4.4 Psicodiagnóstico hospitalar: intuição ou razão?
O diagnóstico em Psicologia, segundo minha opinião, especialmente na
Psicanálise, ocorre muito mais em um momento de intuição do que razão. Acredito que
explorar o conceito de intuição permite corroborar essa idéia. Segundo Chauí
(1999,p.63), a palavra intuição vem do latim, intuitus, cujo significado é ver. Assim, a
intuição seria um momento em que “de uma só vez, a razão capta todas as relações que
constituem a realidade e a verdade da coisa intuída”. Às vezes denominada de insight,
capacidade de diagnóstico clínico, etc., acredito que esta é uma maneira apropriada para
o diagnóstico em Psicanálise, no qual um grande número de sessões, com conseqüente
aprofundamento dos conteúdos psíquicos do paciente e a contínua supervisão pela qual
passa o analista se combinam, gerando uma compreensão quase que “total” do que se
passa com o paciente.
Em um ambiente hospitalar, entretanto, esta disponibilidade de tempo inexiste e
nem seria possível, se considerarmos tanto a disponibilidade física e econômica do
sistema hospitalar brasileiro, como também o fato de que diversos pacientes não estão
solicitando psicoterapia. É necessário, assim, realizar o diagnóstico de maneira precisa e
em um espaço de tempo comprimido.
Gostaria de examinar as idéias de Simonetti (2004) sobre o diagnóstico,
especialmente quando aplicado à Psicologia Hospitalar. Para o autor, a diferença entre
diagnóstico e terapêutica é didática, pois ao diagnosticar, uma relação se estabelece que,
em si, já pode ser considerada terapêutica. O autor propõe quatro eixos diagnósticos, a
saber: reacional, médico, situacional e transferencial.
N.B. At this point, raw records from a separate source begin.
-- ==== Sys2Proof/Laws/Canonical.lean ====
section
/-! SUPPORT. Every operation keeps the register map, the Batt store and the firmware banks canonical: one lemma per operation, in the order of the files. -/

namespace Sys2Proof.Laws

open Sys2Proof.Machine Sys2Proof.Safety

set_option linter.unreachableTactic false
set_option linter.unusedTactic false
set_option linter.unusedVariables false

theorem wf_setsInForce {m : SMap Nat} (h : SMap.wf 0 m = true) : SMap.wf 0 (setsInForce m) = true := by
  unfold setsInForce
  refine SMap.wfFrom_append 0 planeSize _ ?_ _ 0 (Nat.zero_le _) (SMap.wf_filter 0 _ m h) ?_
  · exact SMap.wf_shift 0 planeSize _ (SMap.wf_filter 0 _ _ (SMap.wf_filter 0 _ m h))
  · intro e he
    simpa using (List.mem_filter.mp he).2
theorem wf_thawRegs {m : SMap Nat} (h : SMap.wf 0 m = true) : SMap.wf 0 (thawRegs m) = true :=
  wf_setsInForce (SMap.wf_filter 0 _ m h)
/-- The settings restored by a Thaw are canonical. -/
theorem canon_thawRegs {t : State} (h : Canonical t) {chans clk crown safe cans hbs pair mem pow} {l : LifeSt} {bills time odd raised report freeCtr pending}
    (hA : l.fwA = t.life.fwA := by rfl) (hB : l.fwB = t.life.fwB := by rfl) :
    Canonical ⟨thawRegs t.regs, chans, clk, crown, safe, cans, hbs, pair, mem, pow, l, t.store, bills, time, odd, raised, report, freeCtr, pending⟩ :=
  ⟨wf_thawRegs h.1, h.2.1, hA ▸ h.2.2.1, hB ▸ h.2.2.2⟩
/-- The sets in force restored from the settings are canonical. -/
theorem canon_setsInForce {t : State} (h : Canonical t) {chans clk crown safe cans hbs pair mem pow} {l : LifeSt} {bills time odd raised report freeCtr pending}
    (hA : l.fwA = t.life.fwA := by rfl) (hB : l.fwB = t.life.fwB := by rfl) :
    Canonical ⟨setsInForce t.regs, chans, clk, crown, safe, cans, hbs, pair, mem, pow, l, t.store, bills, time, odd, raised, report, freeCtr, pending⟩ :=
  ⟨wf_setsInForce h.1, h.2.1, hA ▸ h.2.2.1, hB ▸ h.2.2.2⟩
/-- Writing a field keeps the register map canonical. -/
theorem canon_State_wr {s : State} (f : Fld) (n i v : Nat) (h : Canonical s) : Canonical (s.wr f n i v) := ⟨SMap.wf_set _ _ _ _ h.1, h.2⟩
theorem canon_State_wrL {s : State} (f : Fld) (n i v : Nat) (h : Canonical s) : Canonical (s.wrL f n i v) := ⟨SMap.wf_set _ _ _ _ h.1, h.2⟩
/-- A change of parts that are no such map keeps all of them. -/
theorem canon_upd {t : State} (h : Canonical t) {chans clk crown safe cans hbs pair mem pow} {l : LifeSt} {bills time odd raised report freeCtr pending}
    (hA : l.fwA = t.life.fwA) (hB : l.fwB = t.life.fwB) :
    Canonical ⟨t.regs, chans, clk, crown, safe, cans, hbs, pair, mem, pow, l, t.store, bills, time, odd, raised, report, freeCtr, pending⟩ :=
  ⟨h.1, h.2.1, hA ▸ h.2.2.1, hB ▸ h.2.2.2⟩
theorem canon_ite {c : Prop} [Decidable c] {a b : State} (ha : c → Canonical a) (hb : ¬c → Canonical b) : Canonical (if c then a else b) := by
  split
  · exact ha ‹_›
  · exact hb ‹_›
theorem canon_foldl {α : Type} {f : State → α → State} (l : List α) {s : State} (h : Canonical s) (hf : ∀ s x, Canonical s → Canonical (f s x)) : Canonical (l.foldl f s) :=
  foldl_keeps hf l s h
theorem canon_State_eachCh {s : State} {f : State → Ch → State} (h : Canonical s) (hf : ∀ s c, Canonical s → Canonical (f s c)) : Canonical (s.eachCh f) :=
  foldl_keeps hf allCh s h
theorem canon_State_setLife {s : State} {f : LifeSt → LifeSt} (h : Canonical s) (hA : ∀ l, (f l).fwA = l.fwA) (hB : ∀ l, (f l).fwB = l.fwB) : Canonical (s.setLife f) :=
  ⟨h.1, h.2.1, (hA s.life).symm ▸ h.2.2.1, (hB s.life).symm ▸ h.2.2.2⟩
/-- Bytes put into a firmware bank keep it canonical. -/
theorem canon_fwPut {s : State} (isB : Bool) (off : Nat) (bs : List Byte) (h : Canonical s) : Canonical (fwPut isB off bs s) := by
  cases isB
  · exact ⟨h.1, h.2.1, SMap.wf_setRun _ _ _ _ h.2.2.1, h.2.2.2⟩
  · exact ⟨h.1, h.2.1, h.2.2.1, SMap.wf_setRun _ _ _ _ h.2.2.2⟩
/-- Bytes put into the Batt store keep it canonical. -/
theorem canon_storePut {s : State} (slot off : Nat) (bs : List Byte) (h : Canonical s) : Canonical (storePut slot off bs s) :=
  ⟨h.1, SMap.wf_setRun _ _ _ _ h.2.1, h.2.2⟩

theorem canon_State_commit1 (s : State) (f : Fld) (n : Nat) (i : Nat) (hc : Canonical s) : Canonical (State.commit1 s f n i) := by
  unfold State.commit1
  repeat' first | with_reducible assumption | with_reducible apply canon_State_wrL | with_reducible apply canon_foldl | with_reducible apply canon_ite | (fail_if_no_progress intros) | dsimp only | split | (fail_if_no_progress with_reducible refine canon_upd ?_ rfl rfl) | with_reducible rfl

theorem canon_State_commitAll (s : State) (fs : List Fld) (n : Nat) (hc : Canonical s) : Canonical (State.commitAll s fs n) := by
  unfold State.commitAll
  repeat' first | with_reducible assumption | with_reducible apply canon_State_commit1 | with_reducible apply canon_foldl | with_reducible apply canon_ite | (fail_if_no_progress intros) | dsimp only | split | (fail_if_no_progress with_reducible refine canon_upd ?_ rfl rfl) | with_reducible rfl

theorem canon_State_count (s : State) (f : Fld) (n : optParam Nat 0) (i : optParam Nat 0) (hc : Canonical s) : Canonical (State.count s f n i) := by
  unfold State.count
  repeat' first | with_reducible assumption | with_reducible apply canon_State_wr | with_reducible apply canon_foldl | with_reducible apply canon_ite | (fail_if_no_progress intros) | dsimp only | split | (fail_if_no_progress with_reducible refine canon_upd ?_ rfl rfl) | with_reducible rfl

theorem canon_State_countMod (s : State) (f : Fld) (n : optParam Nat 0) (i : optParam Nat 0) (hc : Canonical s) : Canonical (State.countMod s f n i) := by
  unfold State.countMod
  repeat' first | with_reducible assumption | with_reducible apply canon_State_wr | with_reducible apply canon_foldl | with_reducible apply canon_ite | (fail_if_no_progress intros) | dsimp only | split | (fail_if_no_progress with_reducible refine canon_upd ?_ rfl rfl) | with_reducible rfl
O diagnóstico reacional, para Simonetti (2004, p.37) pode ser comparado com
um entrar em órbita, ou seja, qual a posição/reação que o doente assume frente à
doente? O autor propõe quatro órbitas principais a serem consideradas: negação,
revolta, depressão e enfrentamento. Um dos diagramas do autor mostra as quatro
posições possíveis que um paciente pode assumir frente à doença, demonstrando o
trajeto do paciente como uma elipse entre as quatro possibilidades, podendo alternar
18
entre as quatro. Por esta razão é que o autor utiliza o termo órbita, pois é como se o
paciente, durante um tempo, ficasse estagnado em um tipo de resposta em relação a
doença. Portanto, o contato com o paciente deve servir para tentar captar em que
posição o paciente se encontra naquele momento. Este pensamento possui uma
vantagem óbvia, pois orienta o curso do tratamento: pensar o tratamento de alguém que
assumiu uma posição depressiva é diferente daquele que está na negação, por exemplo.
Continuando com o mesmo autor, chegamos ao diagnóstico médico, que não
pode escapar do trabalho do psicólogo hospitalar, apesar de não ser esta sua função
principal. Para Simonetti (2004, p.70) este é “um resumo da situação clínica do paciente
e deve incluir, idealmente, as seguintes informações: o nome da doença, sua condição
aguda ou crônica, os sintomas” e também outras considerações, como a medicação,
aderência ou não ao tratamento e outras doenças ocorrendo simultaneamente. Para
realizar esta parte do diagnóstico, o psicólogo costuma recorrer ao prontuário do
paciente e o contato com a equipe médica da unidade hospitalar em que ele atua. As
vantagens de utilizar este eixo de diagnóstico são várias: o assunto pode ser um ótimo
“quebra-gelo antes da focalização de assuntos de caráter mais psicológico, que
requeiram a existência de um bom vínculo” (p.70). O conhecimento da condição
orgânica do paciente também auxilia o psicólogo a não tomar como puramente
psicológico algo que pode ser medicamentoso ou típico desta ou daquela doença.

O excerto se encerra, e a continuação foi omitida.